[Source records]:
-- ==== Sys2Proof/Machine/RegWrite.lean ====
section
/-! DEFINITION. Writing a register (15_command_set.md R403 to R405, 21_register_map.md R522 to R529): who may write, in which
state, within which range, and what the write does. -/

namespace Sys2Proof.Machine

/-! Roles (15_command_set.md R404, R414 notes c and d). -/

/-- The role and state rules of a write through path `p`: the status it fails with, `stOk` where it may go on. -/
def State.writeRole (s : State) (p : Path) (free : Bool) : Nat :=
  match p with
  | .fw => stOk
  | .bmp => if s.op = .boot then stState else if free then stOk else stRole
  | .sess k =>
    if s.op = .boot then stState
    else if free then stOk
    else if s.roleOf k = 0 then (if s.op = .faultHold then stState else stOk)
    else if s.roleOf k = 2 then (if s.op = .service then stOk else stState)
    else stRole

/-- A register that every path may write: a select, or SYS_ERR (R404, R531). -/
def freeWrite (addr : Nat) : Bool := (selAt addr).isSome || addr = 0x1C

/-- IDLE and SERVICE. -/
def State.calm (s : State) : Bool := s.op = .idle || s.op = .service

/-- Registers that are written only in IDLE and SERVICE. -/
def calmRegs (a : Nat) : Bool :=
  [0x40, 0x10008, 0x1000C, 0x10010, 0x10014, 0x10018,
    0x30000, 0x30004, 0x30008, 0x3000C, 0x30020, 0x30040, 0x30044, 0x30060, 0x30064, 0x30068, 0x3006C, 0x30070, 0x30074, 0x30078,
    0x3007C, 0x3008C, 0x300A0, 0x300C0, 0x300C4, 0x300C8, 0x300CC, 0x300D0, 0x300E0, 0x300E4, 0x300E8].contains a ||
  [0x40000, 0x40008, 0x4000C, 0x40010, 0x40014, 0x40018, 0x4001C, 0x40020, 0x40024, 0x40028,
    0x50004, 0x50008, 0x5000C, 0x50010, 0x50040, 0x5004C,
    0x60080, 0x60084, 0x60088, 0x6008C, 0x60090, 0x60094, 0x60098].contains a ||
  [0x70004, 0x70014, 0x7001C, 0x70020, 0x70040, 0x700C0, 0x70100, 0x70104, 0x70200, 0x70204, 0x70208, 0x80020,
    0xA0004, 0xA0008, 0xA0100, 0xA0104, 0xA0108, 0xA010C, 0xA0110, 0xA0114, 0xB0004, 0xB0008, 0xB000C,
    0xC0000, 0xC0040, 0xE0004, 0xE0008].contains a

/-- The axis registers that are written only while the axis neither moves nor homes (10_motion.md R294). -/
def restRegs (a : Nat) : Bool := [0x60100, 0x60104, 0x60110, 0x60114, 0x60120, 0x6012C, 0x60130, 0x60134, 0x60138].contains a

/-- An open session holds a path on port `q`. -/
def State.pathOn (s : State) (q : Nat) : Bool :=
  s.openSessions.any (fun k => (s.session k).id.paths.any (fun c => c.1 = q))

/-- ANA_CFG.CHAN, ANA_KERNEL_OPS and the SHIFT fields, which change only in IDLE and SERVICE (09_output_analytics.md R268). -/
def State.anaFixed (s : State) (a v : Nat) : Bool :=
  match a with
  | 0xF0000 => bitsOf v 0 3 ≠ s.fld F.ANA_CFG_CHAN
  | 0xF0004 => bitsOf v 0 4 ≠ s.fld F.ANA_STREAK_SHIFT
  | 0xF000C => bitsOf v 0 4 ≠ s.fld F.ANA_BAND_SHIFT
  | 0xF0030 => bitsOf v 0 12 ≠ s.fld F.ANA_KERNEL_OPS_OPS
  | _ => false

/-- The axis `i` may take another group, or a position: the groups concerned are at rest with empty queues (R294). -/
def State.groupsRest (s : State) (i v : Nat) : Bool :=
  !s.groupBusy (s.fld F.MOT_AXIS_CFG_GROUP i) && !(v % 8 ≠ s.fld F.MOT_AXIS_CFG_GROUP i && s.groupBusy (v % 8))

/-- The state rule of a register for a write of `v` by path `p`: array index `k`, window instance `i`. -/
def State.stateRule (s : State) (p : Path) (a k i v : Nat) : Nat :=
  if calmRegs a ∧ !s.calm then stState
  else if restRegs a ∧ (s.axisMoving i ∨ s.axisHoming i) then stBusy
  else
    match a with
    | 0x40070 => if s.op = .idle then stOk else stState
    | 0x20140 => if bitsOf v 0 5 ≠ 0 ∧ s.op ≠ .service then stState else stOk
    | 0x20148 => if s.op = .service then stOk else stState
    | 0x30010 | 0x30014 => if s.op = .calibrating ∧ p ≠ .fw then stBusy else stOk
    | 0x40100 | 0x40108 | 0x4010C => if k = s.masterIdx ∧ !s.calm then stState else stOk
    | 0x60100 =>
      if b2n (bitAt v 3) ≠ s.fld F.MOT_AXIS_CFG_MEDIA i ∧ !s.calm then stState else if s.groupsRest i v then stOk else stBusy
    | 0x60118 | 0x6011C => if s.groupBusy (s.fld F.MOT_AXIS_CFG_GROUP i) then stBusy else stOk
    | 0x70010 => if p = .fw then stOk else stRole
    | 0x90004 => if p ≠ .fw then stRole else if s.calm ∨ s.op = .boot then stOk else stState
    | 0xA0100 | 0xA0104 | 0xA0108 | 0xA010C | 0xA0110 | 0xA0114 => if s.pathOn i then stBusy else stOk
    | 0xA0128 =>
      if s.op ≠ .service then stState else if s.pathOn i then stBusy else stOk
    | _ =>
      if s.anaFixed a v ∧ !s.calm then stState
      else if 0x90100 ≤ a ∧ a < 0xA0000 ∧ p ≠ .fw then stRole
      else stOk

/-! Ranges. -/

/-- Ranges of SYS, PWR, PIPE and SCHED. -/
def State.rangeLow (s : State) (a v : Nat) : Bool :=
  let f := bitsOf v
  match a with
  | 0x40 => (List.range 6).all (fun j => f (2 * j) 2 ≠ 3)
  | 0x10010 => decide (0x100 ≤ f 16 16)
  | 0x10014 => f 0 16 ≠ 0
  | 0x10018 => f 0 12 ≠ 0 && f 16 16 ≠ 0
  | 0x30000 => f 1 3 ≠ 7
  | 0x30004 => decide (0x1000 ≤ f 0 16)
  | 0x3000C => f 0 8 ≠ 0
  | 0x30040 => f 0 2 ≠ 3
  | 0x30060 => f 0 8 ≠ 0 && f 8 6 ≠ 0 && f 24 4 ≠ 0
  | 0x300CC => f 0 1 = 0
  | 0x300E0 => f 1 2 ≠ 3 && decide (f 3 3 ≤ 3)
  | 0x40018 => within (f 0 24) 1000 16000000
  | 0x4001C => within (f 16 10) 100 1000
  | 0x40024 => within (f 0 11) 10 2000
  | 0x40028 => f 16 8 ≠ 0
  | 0x40030 => decide (s.fld F.SCHED_TMIN_NS ≤ f 0 24)
  | _ => true
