-- ==== Sys2Proof/Machine/BarCmds.lean ====
section
/-! DEFINITION. The commands of motion and illumination (15_command_set.md R411, 10_motion.md R271 to R293, 05_illumination.md
R149, R538) and TILE_BROADCAST (R407). -/

namespace Sys2Proof.Machine

/-! Motion. -/

/-- Group `g` is the paced group of a SCAN job from JOB_ARM on (10_motion.md R271). -/
def State.pacedHeld (s : State) (g : Nat) : Bool := s.jobHeld && s.job.scan && decide (g = s.pacedGroup)

/-- Group `g` holds a MEDIA axis during an INSPECT job (R271). -/
def State.mediaHeld (s : State) (g : Nat) : Bool := s.jobHeld && !s.job.scan && decide (g < 4) && (s.mediaAxis g).isSome

/-- An axis of group `g` may not be moved by MOVE_QUEUE (R280, R287, R288): ESTOP latched, or an axis faulty or disabled. -/
def State.groupFaulty (s : State) (g : Nat) : Bool :=
  s.bit F.MOT_STATUS_ESTOP_LATCH || (s.axesOf g).any (fun x =>
    s.bit F.MOT_AXIS_STATUS_STALL x || s.bit F.MOT_AXIS_STATUS_POSITION_LOST x || s.bit F.MOT_AXIS_STATUS_MICROSTEP_UNKNOWN x
      || !s.bit F.MOT_AXIS_STATUS_ENABLED x)

/-- The target of axis `x` in a MOVE_QUEUE, sign-extended to 64 bits (15_command_set.md R411). -/
def moveTarget (pl : List Byte) (x : Nat) : Int := toSigned 64 (beAt pl (16 + 8 * x) 8)

/-- The failing byte offset of a MOVE_QUEUE (R276, R411). -/
def State.moveBadAt (s : State) (pl : List Byte) : Option Nat :=
  let g := byteAt pl 0
  let rel := bitAt (byteAt pl 1) 0
  let v := beAt pl 4 4
  let far := fun (x : Nat) =>
    let d := moveTarget pl x
    if !(s.axesOf g).contains x then decide (d ≠ 0)
    else if rel then decide (2 ^ 31 - 1 < d.natAbs) else decide (d < -(2 ^ 47)) || decide (2 ^ 47 ≤ d)
  if 3 < g then some 0
  else if 4 ≤ byteAt pl 1 then some 1
  else if beAt pl 2 2 = 0xFFFF then some 2
  else if v < s.fld F.MOT_GRP_VSTART_RATE g ∨ 5000000 * 256 < v
      ∨ (s.axesOf g).any (fun x => s.pulsesClash x v) then some 4
  else if beAt pl 8 4 < 1000 then some 8
  else ((List.range 8).find? far).map (fun x => 16 + 8 * x)

/-- The entry that a MOVE_QUEUE queues. -/
def moveOf (pl : List Byte) : Move :=
  ⟨(List.range 8).map (moveTarget pl), beAt pl 4 4, beAt pl 8 4, beAt pl 12 4, bitAt (byteAt pl 1) 1, false, beAt pl 2 2,
    bitAt (byteAt pl 1) 0⟩

/-- MOVE_QUEUE (R280): a group at rest begins at once, and an entry of Δ 0 completes at once. -/
def State.moveQueue (s : State) (pl : List Byte) : CmdRes :=
  let g := byteAt pl 0
  match s.moveBadAt pl with
  | some o => s.no stBadParam o
  | none =>
    let x := s.group g
    if s.pacedHeld g ∨ s.mediaHeld g then s.no stState
    else if x.used ∨ x.halting ∨ x.homing.isSome ∨ 64 ≤ x.queue.length then s.no stBusy
    else if s.groupFaulty g then s.no stFault 0xF3
    else
      let s := s.modGroup g (fun x => { x with queue := x.queue ++ [moveOf pl] })
      let n := (s.group g).queue.length
      (if x.run.isSome ∨ !x.queue.isEmpty then s else s.startNext g none 65).ok (be 1 n)

/-- MOVE_HALT (R289): of the paced group of a job it ends pacing as JOB_STOP does (R271). -/
def State.moveHalt (s : State) (pl : List Byte) : CmdRes :=
  let g := byteAt pl 0
  if 3 < g then s.no stBadParam 0
  else if s.pacedHeld g then (if s.op = .running ∨ s.op = .holding then s.stopJob.ok else s.ok)
  else if (s.group g).used then s.no stBusy
  else if (s.group g).halting then s.ok
  else (s.haltGroup g).ok

/-- HOME (R293): OK once the search has begun. A FAST that would bring the axis's pulses too close is refused (R274). DEDUCED, assumption
log 174. -/
def State.homeCmd (s : State) (pl : List Byte) : CmdRes :=
  let a := byteAt pl 0
  let g := s.fld F.MOT_AXIS_CFG_GROUP a
  if 7 < a ∨ 3 < g ∨ s.pulsesClash a (256 * s.fld F.MOT_AXIS_HOME_V_FAST a) then s.no stBadParam 0
  else
    let x := s.group g
    if s.pacedHeld g ∨ s.mediaHeld g then s.no stState
    else if x.used ∨ x.halting ∨ s.groupBusy g then s.no stBusy
    else if s.bit F.MOT_STATUS_ESTOP_LATCH ∨ !s.bit F.MOT_AXIS_STATUS_ENABLED a then s.no stFault 0xF3
    else (s.startHoming g a).ok

/-- AXIS_ENABLE (R292). -/
def State.axisEnable (s : State) (pl : List Byte) : CmdRes :=
  let a := byteAt pl 0
  let g := s.fld F.MOT_AXIS_CFG_GROUP a
  if 7 < a then s.no stBadParam 0
  else if 1 < byteAt pl 1 then s.no stBadParam 1
  else if 1 < byteAt pl 2 then s.no stBadParam 2
  else if s.mediaHeld g then s.no stState
  else if g < 4 ∧ ((s.group g).used ∨ s.pacedHeld g) then s.no stBusy
  else if byteAt pl 1 = 0 then (if g < 4 ∧ s.groupMoving g then s.no stBusy else (s.disableAxis a).ok)
  else
    let r := s.enableAxis a (byteAt pl 2 = 1)
    if r.2 then r.1.ok else (r.1, some (rspErr stFault 0xF3))

/-! Illumination. -/

/-- LUM_SET (R149): duties for the next refresh. -/
def State.lumSet (s : State) (pl : List Byte) : CmdRes :=
  let first := beAt pl 0 2
  let n := beAt pl 2 2
  if pl.length ≠ 4 + 6 * n then s.no stBadLength
  else if 256 < first + n then s.no stBadParam (if 255 < first then 0 else 2)
  else ((List.range n).foldl (fun s j =>
    let o := 4 + 6 * j
    s.setFlds [(F.LUM_SEC_DUTY0_FRONT, beAt pl o 2), (F.LUM_SEC_DUTY0_REAR, beAt pl (o + 2) 2), (F.LUM_SEC_DUTY1_NIR, beAt pl (o + 4) 2)]
      (first + j)) s).ok

/-- LUM_DIAG (R538): the chains concerned begin their CFG refresh; the reply comes with the status slots, or after 100 ms. -/
def State.lumDiag (s : State) (p : Path) (pl : List Byte) : CmdRes :=
  let d := beAt pl 0 2
  let all := (List.range 256).filter (fun d => s.sectionPresent d && (!s.job.defined || s.sectInSpan d))
  let secs := if d = 0xFFFF then all else [d]
  if d ≠ 0xFFFF ∧ 255 < d then s.no stBadParam 0
  else if s.opRuns ∨ s.ops.diag.isSome then s.no stBusy
  else
    let cs := (List.range 4).filter (fun c => secs.any (fun d => d / 64 = c))
    ({ s with ops := { s.ops with diag := some ⟨p, secs, cs.map (fun c => (c, 0)), cs.map (fun c => (c, s.tb)), s.tb⟩ } }, none)

/-- The reply of LUM_DIAG (R411): the status slots held now. -/
def State.diagReply (s : State) : State :=
  match s.ops.diag with
  | none => s
  | some g =>
    let pl := g.secs.flatMap (fun d => be 2 d ++ be 3 (s.fld F.LUM_SEC_STATUS_SLOT d) ++ be 1 0)
    let s := g.chains.foldl (fun s c =>
      (s.modChain c.1 (fun x => { x with waiting := false, passed := false, marked := false, markDue := none })).setFld
        F.LUM_CHAIN_STATUS_REFRESHING 0 c.1) s
    ({ s with ops := { s.ops with diag := none } }).sendReply g.path (rspOk pl)

/-- LUM_DIAG answers once every chain has read its status slots. -/
def State.diagProgress (s : State) : State :=
  if s.ops.diag.any (fun g => g.chains.all (fun c => c.2 = 5)) then s.diagReply else s

/-- LUM_DIAG answers after 100 ms (R411). -/
def State.diagLate (s : State) : State :=
  if s.ops.diag.any (fun g => decide (g.t0 + 100000000 ≤ s.tb)) then s.diagReply else s

/-! TILE_BROADCAST (R407). -/

/-- The tile opcodes it accepts. -/
def hostTileOps : List Nat := [0x01, 0x02, 0x04, 0x05, 0x09, 0x0B]

/-- Some record has GEOM_VALID: a broadcast goes to every segment (assumption log 182). -/
def State.geomOn (s : State) : Bool := (List.range 512).any (fun i => s.recFlag i 0)

/-- TILE_BROADCAST: one transaction of the bar control bus; the reply comes with the tile's. -/
def State.tileBroadcast (s : State) (p : Path) (pl : List Byte) : CmdRes :=
  let addr := beAt pl 0 2
  let op := byteAt pl 2
  let n := byteAt pl 3
  let d := pl.drop 4
  if pl.length ≠ 4 + n then s.no stBadLength
  else if 511 < addr then s.no stBadParam 0
  else if !hostTileOps.contains op then s.no stBadParam 2
  else if addr = 0x1FF then
    (if op ≠ 0x04 then s.no stBadParam 2
     else if s.geomOn then s.no stBadParam 0
     else
       let s := (List.range 4).foldl (fun s g => s.bcbPush g 0x1FF op d .quiet 1) s
       (((List.range 512).filter (fun i => s.bit F.TILE_STATUS_PRESENT i)).foldl (fun s i => s.keepSite i d) s).ok)
  else if op = 0x04 ∧ byteAt d 0 = 1 ∧ s.recFlag addr 0 then s.no stBadParam 4
  else if s.ops.tileCmd.isSome then s.no stBusy
  else (({ s with ops := { s.ops with tileCmd := some p } }).bcbPush (addr / 128) addr op d (.command p) 4, none)

end Sys2Proof.Machine
end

[WORK TO COMPLETE]: Using the data above, extract exactly the lines from the one that holds "and SCHED. -/" to the one that holds "0x10014 => f 0 16 ≠ 0", both ends included, and no others.

[SOLVED PROBLEM]:
/-- Ranges of SYS, PWR, PIPE and SCHED. -/
def State.rangeLow (s : State) (a v : Nat) : Bool :=
  let f := bitsOf v
  match a with
  | 0x40 => (List.range 6).all (fun j => f (2 * j) 2 ≠ 3)
  | 0x10010 => decide (0x100 ≤ f 16 16)
  | 0x10014 => f 0 16 ≠ 0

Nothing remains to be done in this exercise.